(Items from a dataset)

theorem vcoTcUpdate_leads (c : Carrier) (tune : Nat) (s : State)
    (hp : covers ps [.clk, .ev, .fb, .entry 0x40 0x005] = true) (h : Leads ps s0 s) : Leads ps s0 (vcoTcUpdate c tune s) := by
  unfold vcoTcUpdate
  repeat' first
    | with_reducible (first
        | intro _ | assumption | apply ite_leads | apply State.modDie_leads | apply State.raise_leads | apply wr_leads
        | apply when_leads)
    | ((with_reducible apply covers_trans hp); decide) | ((with_reducible apply covers_trans hp); (casesm* Carrier <;> decide))
    | ((with_reducible apply covers_trans hp); exact rfl) | ((with_reducible apply covers_trans hp); (casesm* Carrier <;> exact rfl))
    | split | rfl

theorem execVcoTcUpdate_leads (c : Carrier) (tune : Nat) (s : State) :
    Out.leads [.clk, .ev, .fb, .entry 0x40 0x005] s (execVcoTcUpdate c tune s) := by
  refine out_intro fun hp h => ?_
  unfold execVcoTcUpdate
  refine ⟨_, rfl, ?_⟩
  all_goals repeat' first
    | with_reducible (first
        | assumption | apply vcoTcUpdate_leads)
    | ((with_reducible apply covers_trans hp); decide) | ((with_reducible apply covers_trans hp); (casesm* Carrier <;> decide))
    | ((with_reducible apply covers_trans hp); exact rfl) | ((with_reducible apply covers_trans hp); (casesm* Carrier <;> exact rfl))
    | rfl

theorem State.rebandCmd_leads (s : State) (c : Carrier)
    (hp : covers ps [.entry (0x20 + c.off) 0x013, .entry (0x21 + c.off) 0x000, .clk, .entry 0x40 0x002, .ev, .fb] = true) (h : Leads ps s0 s) : Leads ps s0 (State.rebandCmd s c).1 := by
  unfold State.rebandCmd
  repeat' first
    | with_reducible (first
        | assumption | apply State.refit_leads | apply State.raise_leads | apply ite_fst_leads)
    | ((with_reducible apply covers_trans hp); decide) | ((with_reducible apply covers_trans hp); (casesm* Carrier <;> decide))
    | ((with_reducible apply covers_trans hp); exact rfl) | ((with_reducible apply covers_trans hp); (casesm* Carrier <;> exact rfl))
    | rfl

theorem execReband_leads (src : Nat) (c : Carrier) (s : State) :
    Out.leads [.entry (0x20 + c.off) 0x013, .entry (0x21 + c.off) 0x000, .clk, .entry 0x40 0x002, .ev, .fb, .pw, .ports, .entry 0x08 0x030] s (execReband src c s) := by
  refine out_intro fun hp h => ?_
  unfold execReband
  refine ⟨_, rfl, ?_⟩
  all_goals repeat' first
    | with_reducible (first
        | intro _ | assumption | apply State.rebandCmd_leads | apply State.request_leads)
    | ((with_reducible apply covers_trans hp); decide) | ((with_reducible apply covers_trans hp); (casesm* Carrier <;> decide))
    | ((with_reducible apply covers_trans hp); exact rfl) | ((with_reducible apply covers_trans hp); (casesm* Carrier <;> exact rfl))
    | rfl

theorem linePllUnlock_leads (c : Carrier) (s : State)
    (hp : covers ps [.entry 0x40 0x002, .entry 0x40 0x003, .ev, .fb, .car c, .entry (0x20 + c.off) 0x036, .entry (0x20 + c.off) 0x037, .clk] = true) (h : Leads ps s0 s) : Leads ps s0 (linePllUnlock c s) := by
  unfold linePllUnlock
  repeat' first
    | with_reducible (first
        | intro _ | assumption | apply ite_leads | apply wr_leads | apply State.bump_leads | apply State.raise_leads
        | apply State.contourDark_leads | apply State.modDie_leads | apply State.modRx_leads | apply when_leads)
    | ((with_reducible apply covers_trans hp); decide) | ((with_reducible apply covers_trans hp); (casesm* Carrier <;> decide))
    | ((with_reducible apply covers_trans hp); exact rfl) | ((with_reducible apply covers_trans hp); (casesm* Carrier <;> exact rfl))
    | rfl

theorem execLinePllUnlock_leads (c : Carrier) (s : State) :
    Out.leads [.entry 0x40 0x002, .entry 0x40 0x003, .ev, .fb, .car c, .entry (0x20 + c.off) 0x036, .entry (0x20 + c.off) 0x037, .clk] s (execLinePllUnlock c s) := by
  refine out_intro fun hp h => ?_
  unfold execLinePllUnlock
  refine ⟨_, rfl, ?_⟩
  all_goals repeat' first
    | with_reducible (first
        | assumption | apply linePllUnlock_leads)
    | ((with_reducible apply covers_trans hp); decide) | ((with_reducible apply covers_trans hp); (casesm* Carrier <;> decide))
    | ((with_reducible apply covers_trans hp); exact rfl) | ((with_reducible apply covers_trans hp); (casesm* Carrier <;> exact rfl))
    | rfl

__Your task__: Where a line of the data above includes the string "unfold", pull it out.

__Written reply__:
  unfold vcoTcUpdate
  unfold execVcoTcUpdate
  unfold State.rebandCmd
  unfold execReband
  unfold linePllUnlock
  unfold execLinePllUnlock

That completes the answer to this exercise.